ОглавлениеНазадВпередНастройки
Добавить цитату

6

Мы разговаривали с ней в этой поездке едва пару раз, но память не оставила никакой зацепки для реконструкции сказанного. Умела ли она вообще разговаривать? Обворожительно улыбаться умела, еще и сейчас в памяти всплывает ее смех, ее улыбка. Голоса и выражения почти не помню. Легче всего вспоминается, как просыпалась эта тяга к ней, как я почти не мог находиться наедине с собой, с другими, вообще – находиться вне ее присутствия или хотя бы вне состояния поиска ее. Вечерами я слонялся по коридорам даже не слишком облезлой, по советскому обыкновению, гостиницы в надежде, что она выберется из своего номера, где жила с еще двумя девицами, в холл смотреть телевизор. Если она выходила, то я с лицом, исполненным печали, пристраивался где-то рядом. Мину, думаю, делал значительную и загадочную, но – как уж получалось. А если ее не оказывалось в холлах, буфетах и коридорах – продолжал слоняться, чувствуя бессмысленность длящегося времени и существования мира в целом, лишенного ее присутствия; и – необыкновенное одиночество, которое в такой взрывоопасной концентрации чувствуется лишь в юности: хочется кричать, кусаться, разрезать себе что-нибудь из жил-вен, прыгнуть головой вниз из окна. Позднее научаешься загружать и мир, и время разнообразными предметами и занятиями, за которые удобно держаться психике, в юности ты лишен этих опор.

На завтраках, обедах и ужинах я куска не мог положить в рот, пока не находил ее в поле зрения, однако рядом старался не садиться, чтобы не участвовать в совместной процедуре чавканья, пережевывания котлеты и высасывания со дна стакана разварившейся груши от компота, поскольку невозможно было представить, как это я намазываю, например, масло на хлеб и раскрываю рот, чтобы его туда запихнуть, под ее взглядом. Да лучше умереть! По существу же, мне не припоминается никаких деталей из этого периода, что лишь подтверждает исключительно романтический и дочувственный характер этой влюбленности. Больше всего помнится это очумелое состояние постоянной озабоченности и эта могучая тяга к ней – до гудения и закладывания в ушах, как будто ты находишься в самолете и он постоянно набирает высоту.

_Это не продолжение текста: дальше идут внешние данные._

theorem QuietClosed.bankDone {what : PathRequest} {body : State → State} (h : P s) (hb : ∀ t, P t → P (body t)) :
    P (s.bankDone p what body) := by
  unfold State.bankDone
  split
  · exact h
  · rename_i r hr
    split
    · rename_i hg
      simp only [Bool.and_eq_true, beq_iff_eq] at hg
      exact hb _ (hP.freed hr hg.2 h)
    · exact h

theorem QuietClosed.atBankMoment {what : PathRequest} {m : BankMoment} {granted finished : State → State} (h : P s)
    (hg : m = .granted → ∀ t, P t → P (granted t)) (hf : ∀ t, P t → P (finished t)) :
    P (s.atBankMoment p what m granted finished) := by
  cases m with
  | granted => exact hP.bankGrant h (hg rfl)
  | carriedOut => exact hP.bankDone h hf

theorem QuietClosed.prstFalls (h : P s) : P (s.prstFalls p) := by
  have withdrawn : P (s.withdrawAccess p) := by
    unfold State.withdrawAccess
    split
    · rename_i hw
      exact hP.withdrawn hw h
    · exact h
  have ended : P (((s.withdrawAccess p).modPort p PortState.endAccess).setPrst p true) :=
    hP.port p ⟨rfl, rfl, rfl, .same _⟩ (hP.port p ⟨rfl, rfl, rfl, .same _⟩ withdrawn)
  unfold State.prstFalls
  simp only
  split
  · exact (hP.toPoolClosed.bus p).flag (fun _ => rfl) (hP.startTeardown p ended)
  · exact ended

theorem QuietClosed.finalStep (h : P s) :
    P (match (s.port p).teardown.phase with
      | .roles => if s.rolesOver p && s.channelsOver p then s.runRoleStep p else s
      | .channels => if s.channelsOver p then s.runChannelStep p else s
      | .final => s.tableOp (.tu p) .final fun w => w.map fun s => s.finishTeardown p
      | .idle | .fence => s) := by
  split
  · split
    · exact hP.runRoleStep h
    · exact h
  · split
    · exact hP.runChannelStep h
    · exact h
  · exact hP.tableOp h fun _ hw => hw.map (hP.finishTeardown p hw.state)
  · exact h
  · exact h

/-! ## Every command -/

omit hP in
theorem next_of_done {u : State} (h : done u = .next t) : t = u.settle := by
  cases h
  rfl

/-- A command keeps what its updates keep. -/
theorem QuietClosed.exec {c : Instr} (hC : s.CountsClose P) (hL : c.mayChangeBytes = true → LoudClosed P) (h : P s) (he : exec c s = .next t) : P t := by
  have ends : ∀ {u : State}, Machine.exec c s = done u → P u → P t := by
    intro u hu hPu
    rw [next_of_done (hu.symm.trans he)]
    exact hP.settle hPu
  have pool := hP.toPoolClosed
  cases c with
  | claim p m => exact ends rfl (pool.tableRequest m h fun ready hw => pool.claim p ready hw)
  | release p m => exact ends rfl (pool.tableRequest m h fun _ hw => pool.release p hw)
  | adopt p m => exact ends rfl (pool.tableRequest m h fun _ hw => pool.adopt p hw)
  | renew p m => exact ends rfl (pool.tableRequest m h fun _ hw => pool.renew p hw)
  | query p m => exact ends rfl (pool.tableRequest m h fun _ hw => pool.query p hw)
  | openChannel p m => exact ends rfl (pool.tableRequest m h fun _ hw => pool.openChannel p hw)
  | post p m => exact ends rfl (pool.tableRequest m h fun _ hw => pool.post p hw)
  | take p m => exact ends rfl (pool.tableRequest m h fun ready hw => pool.take p ready hw)
  | channelStatus p m => exact ends rfl (pool.tableRequest m h fun _ hw => pool.channelStatus p hw)
  | closeChannel p m => exact ends rfl (pool.tableRequest m h fun ready hw => pool.closeChannel p ready hw)
  | map p m => exact ends rfl (pool.tableRequest m h fun _ hw => pool.map' p hw)
  | fill p m => exact ends rfl (pool.tableRequest m h fun ready hw => pool.fill p ready hw)
  | copy p m => exact ends rfl (pool.tableRequest m h fun ready hw => pool.copy p ready hw)
  | setQuota p m => exact ends rfl (pool.tableRequest m h fun _ hw => pool.setQuota p hw)
  | setLease p m => exact ends rfl (pool.atMoment m h (pool.blockRequest h fun hw => pool.setLease p hw))
  | unmap p m => exact ends rfl (pool.atMoment m h (pool.blockRequest h fun hw => pool.unmap p hw))
  | attach p m => exact ends rfl (pool.atMoment m h (pool.blockRequest h fun hw => pool.changeSession p (by decide) hw))
  | quiesce p m => exact ends rfl (pool.atMoment m h (pool.blockRequest h fun hw => pool.changeSession p (by decide) hw))
  | resume p m => exact ends rfl (pool.atMoment m h (pool.blockRequest h fun hw => pool.changeSession p (by decide) hw))
  | detach p m => exact ends rfl (pool.atMoment m h (pool.blockRequest h fun hw => hw.map (pool.startTeardown p h)))
  | setParam p m =>
    exact ends rfl (pool.atMoment m h (pool.blockRequest h fun hw => pool.setParam p hw fun _ _ hv => hP.param hv h))
  | clearStatus p m =>
    exact ends rfl (pool.atMoment m h (pool.blockRequest h fun hw => pool.clearStatus p hw (hP.cleared h)))
  | cancel | badRequest | refused => exact ends rfl ((pool.bus _).reqWrite _ _ h)
  | cancelOperation p => exact ends rfl (pool.tableOp h fun _ hw => pool.endWait p _ hw)
  | timeoutOperation p => exact ends rfl (pool.tableOp h fun _ hw => pool.endWait p _ hw)
  | closeStep p =>
    refine ends rfl ?_
    split
    · exact h
    · exact pool.runCloseStep hC h
  | closeLastStep p =>
    refine ends rfl ?_
    split
    · exact pool.runCloseStep hC h
    · exact h
  | zeroFillStart p => exact ends rfl (pool.tableOp h fun hg hw => pool.zeroFillStart p (grants_busy (s := s) hg (by decide) (by decide)) hw)
  | endStep p =>
    refine ends rfl ?_
    split
    · exact pool.tableOp h fun _ hw => pool.endStepTeardown p hw
    · exact pool.tableOp h fun _ hw => pool.endStepEngine p hw
  | expiryOperation =>
    refine ends rfl ?_
    unfold State.tableOp
    split
    · exact pool.finish (pool.expiry ⟨pool.served .lm h, by simp⟩ fun x hx => hP.taken hx (pool.served .lm h))
    · exact h
  | fenceStep p => exact ends rfl (pool.tableOp h fun _ hw => hw.map (pool.fence p hw.state))
  | roleStep p => exact ends rfl (pool.runRoleStep h)
  | channelStep p =>
    refine ends rfl ?_
    split
    · exact pool.runRoleStep h
    · exact pool.runChannelStep h
  | finalStep p => exact ends rfl (hP.finalStep h)
  | windowRead p w word => exact ends rfl ((pool.bus _).busRead _ h ((pool.bus _).windowRead _ _ _ h))
  | streamDataRead p => exact ends rfl ((pool.bus _).busRead _ h ((pool.bus _).streamRead _ h))
  | note0Pop p => exact ends rfl ((pool.bus _).busRead _ h (hP.pop _ ((pool.bus _).answerRead _ _ h)))
  | windowWrite p w word d l => exact ends rfl (busWrite_keeps h ((pool.bus _).windowWrite _ _ d l h))
  | streamDataWrite p d l => exact ends rfl (busWrite_keeps h ((pool.bus _).streamWrite d l h))
  | streamSettingsWrite p d l => exact ends rfl (busWrite_keeps h ((pool.bus _).settingsWrite d l h))
  | pstatWrite p d l => exact ends rfl (busWrite_keeps h ((pool.bus p).flag (fun _ => rfl) h))
  | pcfgWrite p d l =>
    exact ends rfl (busWrite_keeps h
      (pool.port p (f := fun x => { x with config := configWrite x.config d l }) ⟨rfl, rfl, rfl, .same _⟩ h))
  | registerWrite p addr d l => exact ends rfl (busWrite_keeps h ((pool.bus _).writeAt addr d l h))
  | windowReadGrant p m =>
    exact ends rfl (hP.atBankMoment h (fun _ _ ht => (pool.bus _).readGranted _ ht) fun _ ht => (pool.bus _).finishAccess ht)
  | streamReadGrant p m =>
    exact ends rfl (hP.atBankMoment h (fun _ _ ht => (pool.bus _).readGranted _ ht) fun _ ht => (pool.bus _).finishAccess ht)
  | windowWriteGrant p m =>
    exact ends rfl (hP.atBankMoment h (fun hm _ ht => (pool.bus p).writeGranted (hL (by subst hm; rfl)).byte _ _ _ ht) fun _ ht => ht)
  | streamWriteGrant p m =>
    exact ends rfl (hP.atBankMoment h (fun hm _ ht => (pool.bus p).writeGranted (hL (by subst hm; rfl)).byte _ _ _ ht) fun _ ht => ht)
  | fillBurst p m =>
    exact ends rfl (hP.atBankMoment h (fun hm _ ht => (pool.bus p).fillGranted (hL (by subst hm; rfl)).byte ht) fun _ ht => ht)
  | copyBurstRead p m => exact ends rfl (hP.atBankMoment h (fun _ _ ht => (pool.bus _).copyReadGranted ht) fun _ ht => ht)
  | copyBurstWrite p m =>
    exact ends rfl (hP.atBankMoment h (fun hm _ ht => (pool.bus p).copyWriteGranted (hL (by subst hm; rfl)).byte ht) fun _ ht => ht)
  | usTick | msTick | intervalExpiry | waitTimerExpiry | leaseRunOut => exact ends rfl ((hL rfl).tickWhen _ h)
  | rowRefresh k m =>
    cases m with
    | granted => exact ends rfl (hP.refreshGranted k h)
    | carriedOut => exact ends rfl (hP.refreshDone k h)
  | prstFalling p =>
    refine ends rfl ?_
    split
    · exact h
    · exact hP.prstFalls h
  | prstRising p =>
    exact ends rfl (pool.port p (f := fun x => { x with prstLow := false }) ⟨rfl, rfl, rfl, .same _⟩ h)
  | resetFalling => exact ends rfl ((hL rfl).reset h)
  | resetRising supen sup =>
    refine ends rfl ?_
    split
    · exact hP.straps supen sup h
    · exact h
  | powerOn => exact ends rfl ((hL rfl).power h)

/-- A step keeps what its command keeps, when the property also outlives the command's leaving the queue and a CLK cycle without a tick. -/
theorem QuietClosed.step (hC : ∀ l, ({ s with pending := l } : State).CountsClose P) (hL : LoudClosed P) (taken : ∀ s l, P s → P { s with pending := l })
    (cycle : ∀ s : State, s.usDivider + 1 < s.timebaseDiv → P s → P { s with usDivider := s.usDivider + 1 })
    (h : P s) (he : step s = .next t) : P t := by
  unfold Machine.step at he
  split at he
  · exact hP.exec (hC _) (fun _ => hL) (taken _ _ h) he
  · rw [next_of_done he]
    refine hP.settle ?_
    unfold State.clkCycle
    split
    · exact h
    · split
      · exact hL.tick h
      · exact cycle s (by omega) h

end
end
end Sys2Proof.Machine
end

section
/-! The laws of single blocks that every step keeps: queues, counters, the array's list, the expiry list, and the paths with the banks. -/

namespace Sys2Proof.Machine

/-! ## The parts of a tick -/

/-- The µs tick on the interval counter keeps what the expiry of an interval, its records and a count short of it keep. -/
theorem PoolClosed.tickInterval {P : State → Prop} (hP : PoolClosed P) {s : State}
    (expired : P { s with intervalCounter := 0, refresh := s.refresh.map RefreshBank.expire })
    (counted : s.intervalCounter + 1 < s.refreshInterval → P { s with intervalCounter := s.intervalCounter + 1 }) :
    P s.tickInterval := by
  have records : ∀ (l : List BankIx) (t : State), P t →
      P (l.foldl (fun t k => t.placeAll t.attachedPorts (mkRecord .refreshMissed k.val 0)) t) := by
    intro l
    induction l with
    | nil => exact fun _ ht => ht
    | cons k l ih => exact fun t ht => ih _ (hP.placeAll (countOk_of_kind (by simp [mkRecord])) _ ht)
  unfold State.tickInterval
  split
  · exact records _ _ expired
  · exact counted (by omega)

theorem tickMs_keeps {P : State → Prop} {s : State} (ms : P ({ s with msCounter := 0 } : State).millisecond)
    (counted : s.msCounter + 1 < 1000 → P { s with msCounter := s.msCounter + 1 }) : P s.tickMs := by
  unfold State.tickMs
  split
  · exact ms
  · exact counted (by omega)

theorem millisecond_port (s : State) (p : Port) : s.millisecond.port p = (s.port p).tickTimer := vector_get_map ..

/-- A ms tick changes a WAITING engine's wait timer alone. -/
theorem tickTimer_frame (x : PortState) :
    x.tickTimer = x ∨
      x.engine.state = .waiting ∧ ∃ timer, x.tickTimer = { x with engine := { x.engine with timer := timer } } := by
  unfold PortState.tickTimer
  split
  · rename_i runs
    simp only [PortState.timerRuns, Bool.and_eq_true, beq_iff_eq] at runs
    exact .inr ⟨runs.1.1, _, rfl⟩
  · exact .inl rfl

@[simp] theorem tickTimer_notes (x : PortState) : x.tickTimer.notes = x.notes := by
  obtain h | ⟨_, _, h⟩ := tickTimer_frame x <;> rw [h]
@[simp] theorem tickTimer_session (x : PortState) : x.tickTimer.session = x.session := by
  obtain h | ⟨_, _, h⟩ := tickTimer_frame x <;> rw [h]
@[simp] theorem tickTimer_path (x : PortState) : x.tickTimer.path = x.path := by
  obtain h | ⟨_, _, h⟩ := tickTimer_frame x <;> rw [h]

По приезде домой, вместо того чтобы найти предлог для продолжения знакомства, что было бы довольно легко, я стал дежурить возле ее окон и встречать-провожать ее в школу и из школы. И делал это не из-за природной робости, а – по не вполне понятной поначалу для меня самого причине – инстинктивно опасаясь, что это чудо отстояния, этот сладкий туман отдаления, дающий возможность малевать картину будущего по собственной прихоти и любыми красками, – исчезнет. Скорее всего, я и был влюблен именно в этот густой вероятностный туман, возникающий вокруг ее барбиобразной фигуры с расстояния тридцати метров сзади, густота которого, а следовательно, и количество счастливых вероятностей уменьшались вдвое при приближении к ней, скажем, метров на пятнадцать. Не говоря уж о том, чтобы приблизиться вплотную и пережить обман и яд реальной встречи, непереносимую трезвость этой встречи…

И это стояние в отдалении продолжалось довольно долго, замедляя мое собственное время непроисходимостью событий и погруженностью в созерцание ее окна. Когда мы познакомились, я был в девятом классе, то есть мне было шестнадцать лет, а ей было всего четырнадцать. Спустя год я все еще стоял перед ее окнами, отмечая незначительные изменения в композиции картины, называемой «окно возлюбленной»: клетка с канарейкой – на месте, кактусы – на месте, горшок с геранью тоже, между кактусами и геранью с некоторых пор, где-то посредине этого «великого стояния», появилась оранжевая пластмассовая игрушка – Мишка. Кажется, у нее была еще младшая сестра. В один из утренних приходов на месте оранжевого Мишки появился новый горшок с цветком, я не слишком разбираюсь в комнатных растениях, но вид и раскраску цветка помню – в положенный срок он расцветал фиолетовыми цветами. А потом сдохла и канарейка, завяли какие-то кактусы, пузатые кактусы сменились плоскими, два раза за этот срок поменялись занавески, а я все стоял. За всю последующую жизнь я ни разу не был так сильно влеком к женщине, не получая от нее никаких сигналов ответной симпатии. Вот – едва раздвигается тюлевая занавеска и появляется ее рука, потом прядь волос, потом то нос, то лоб, то подбородок, – начался процесс кормления птиц, который я наблюдал несколько раз, но чаще, к сожалению, этим занимались ее мать или совсем маленькая сестра.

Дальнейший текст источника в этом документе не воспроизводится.